Is it easier to use an earlier version of neo4j?

I'm trying very hard to avoid getting sucked down the rathole of certs, domain names, and all that. I get that I need all that for a production server facing the jungle.

I'm running a guest VM on my own physical computer with several firewalls between it and the outside world. None of these communications require any complex authentication technology.

I appreciate the quick response, I'm not trying to bust your chops. I'm just looking for the quickest dirtiest path to doing some local experimentation with neo4j.

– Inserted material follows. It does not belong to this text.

-- ==== Sys2Proof/Syntax.lean ====
section
/-! DEFINITION. The commands and events of the device: one constructor per row of spec/opcode_table.json. A mailbox command row takes the request whose header has been read; a timed or physical event takes the device time `t` in µs at which it happens and what is measured; an HX32 row takes the fields of its format (R528, 18_core.md) in the register numbering of R519. -/

namespace Sys2Proof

I may even just punt this altogether and try connecting from running python code using the python drivers.

@tms the absolute quickest and dirtiest way to try Neo4j is neo4jsandbox.com, nothing to install or use.

After that, if you want to set it up yourself, I'd ask you to consider using one of the Cloud Marketplace launches. After that, if you don't want a cluster, you should consider something like this: How to Automate Neo4j Deploys on Google Cloud Platform (GCP) | by David Allen | Neo4j Developer Blog | Medium (there's an equivalent article for AWS and Azure if you're there). Most of those options (as of this writing) will be 3.5 series.

Setting up and configuring everything yourself, on a VM of your own creation, using 4.0.0 - your best option is to follow the guidance I linked above.

Ok, got it.

I note the following from an elevated command prompt on the Windows 10 pro host:

C:\WINDOWS\system32>curl http://192.168.242.128:80
<h1>Hello world</h1>

C:\WINDOWS\system32>curl http://192.168.242.128:7474
curl: (7) Failed to connect to 192.168.242.128 port 7474: Connection refused

The first shows that the host is able to communicate with the guest on port 80. The second shows (I think) that the guest won't respond on port 7474.

I guess this is consistent with the certificate issue you describe. I guess I'll make and install a self-signed certificate -- I've done that before, but in a different VM and environment.